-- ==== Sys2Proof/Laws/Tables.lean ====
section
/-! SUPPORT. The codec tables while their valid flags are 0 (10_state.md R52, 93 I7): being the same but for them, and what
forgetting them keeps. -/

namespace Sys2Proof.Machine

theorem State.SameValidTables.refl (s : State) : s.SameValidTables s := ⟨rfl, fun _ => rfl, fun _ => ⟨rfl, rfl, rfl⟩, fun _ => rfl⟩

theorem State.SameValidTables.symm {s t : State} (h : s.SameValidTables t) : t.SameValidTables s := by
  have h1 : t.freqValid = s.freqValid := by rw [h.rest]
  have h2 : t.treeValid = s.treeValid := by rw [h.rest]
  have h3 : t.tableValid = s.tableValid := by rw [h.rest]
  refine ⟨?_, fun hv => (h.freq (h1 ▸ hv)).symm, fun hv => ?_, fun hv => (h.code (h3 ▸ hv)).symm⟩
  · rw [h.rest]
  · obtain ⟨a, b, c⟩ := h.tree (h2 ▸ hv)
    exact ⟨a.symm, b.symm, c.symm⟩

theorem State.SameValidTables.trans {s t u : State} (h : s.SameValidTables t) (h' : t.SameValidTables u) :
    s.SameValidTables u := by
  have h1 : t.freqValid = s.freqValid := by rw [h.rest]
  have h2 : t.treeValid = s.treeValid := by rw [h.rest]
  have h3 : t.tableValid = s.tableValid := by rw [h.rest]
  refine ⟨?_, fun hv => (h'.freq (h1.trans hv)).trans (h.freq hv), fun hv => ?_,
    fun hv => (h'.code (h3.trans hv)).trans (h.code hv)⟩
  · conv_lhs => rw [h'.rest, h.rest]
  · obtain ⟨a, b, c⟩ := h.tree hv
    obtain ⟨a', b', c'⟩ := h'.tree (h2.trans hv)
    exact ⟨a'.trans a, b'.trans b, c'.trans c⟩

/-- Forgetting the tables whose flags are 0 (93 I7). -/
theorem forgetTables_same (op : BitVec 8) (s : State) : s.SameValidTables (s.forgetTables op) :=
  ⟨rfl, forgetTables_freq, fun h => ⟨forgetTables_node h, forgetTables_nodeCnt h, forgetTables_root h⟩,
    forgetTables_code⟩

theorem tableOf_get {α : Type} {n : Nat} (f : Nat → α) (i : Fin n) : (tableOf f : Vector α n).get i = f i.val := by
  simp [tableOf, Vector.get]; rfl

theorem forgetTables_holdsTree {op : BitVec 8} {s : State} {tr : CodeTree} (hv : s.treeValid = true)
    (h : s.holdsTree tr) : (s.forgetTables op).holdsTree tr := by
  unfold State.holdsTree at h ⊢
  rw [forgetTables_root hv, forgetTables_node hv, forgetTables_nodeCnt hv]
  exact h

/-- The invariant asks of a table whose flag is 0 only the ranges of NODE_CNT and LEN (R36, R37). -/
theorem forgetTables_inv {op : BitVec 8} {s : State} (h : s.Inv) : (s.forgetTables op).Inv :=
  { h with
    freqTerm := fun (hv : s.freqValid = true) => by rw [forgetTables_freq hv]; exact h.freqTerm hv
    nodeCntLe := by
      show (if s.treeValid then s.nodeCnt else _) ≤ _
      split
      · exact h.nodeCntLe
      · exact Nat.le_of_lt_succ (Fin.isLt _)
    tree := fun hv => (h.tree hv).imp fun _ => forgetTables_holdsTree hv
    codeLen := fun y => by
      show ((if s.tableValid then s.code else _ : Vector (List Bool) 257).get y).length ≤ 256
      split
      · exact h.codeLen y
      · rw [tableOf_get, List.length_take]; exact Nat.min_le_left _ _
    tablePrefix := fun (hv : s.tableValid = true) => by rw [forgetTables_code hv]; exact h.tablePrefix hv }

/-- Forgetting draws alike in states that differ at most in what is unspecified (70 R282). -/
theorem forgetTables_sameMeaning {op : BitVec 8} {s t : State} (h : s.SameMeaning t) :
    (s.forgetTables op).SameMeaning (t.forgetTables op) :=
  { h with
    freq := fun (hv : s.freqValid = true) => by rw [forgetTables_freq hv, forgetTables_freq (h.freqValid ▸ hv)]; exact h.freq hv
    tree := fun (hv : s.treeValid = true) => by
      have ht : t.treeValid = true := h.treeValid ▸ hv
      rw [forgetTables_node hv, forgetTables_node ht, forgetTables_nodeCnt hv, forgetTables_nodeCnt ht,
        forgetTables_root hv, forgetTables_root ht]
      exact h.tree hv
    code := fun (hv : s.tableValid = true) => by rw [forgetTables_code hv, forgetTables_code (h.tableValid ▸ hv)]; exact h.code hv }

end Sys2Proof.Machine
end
────────────────
Work order
Among the lines above, which hold the word "refine"? Report each one.

Exercise result
  refine ⟨?_, fun hv => (h.freq (h1 ▸ hv)).symm, fun hv => ?_, fun hv => (h.code (h3 ▸ hv)).symm⟩
  refine ⟨?_, fun hv => (h'.freq (h1.trans hv)).trans (h.freq hv), fun hv => ?_,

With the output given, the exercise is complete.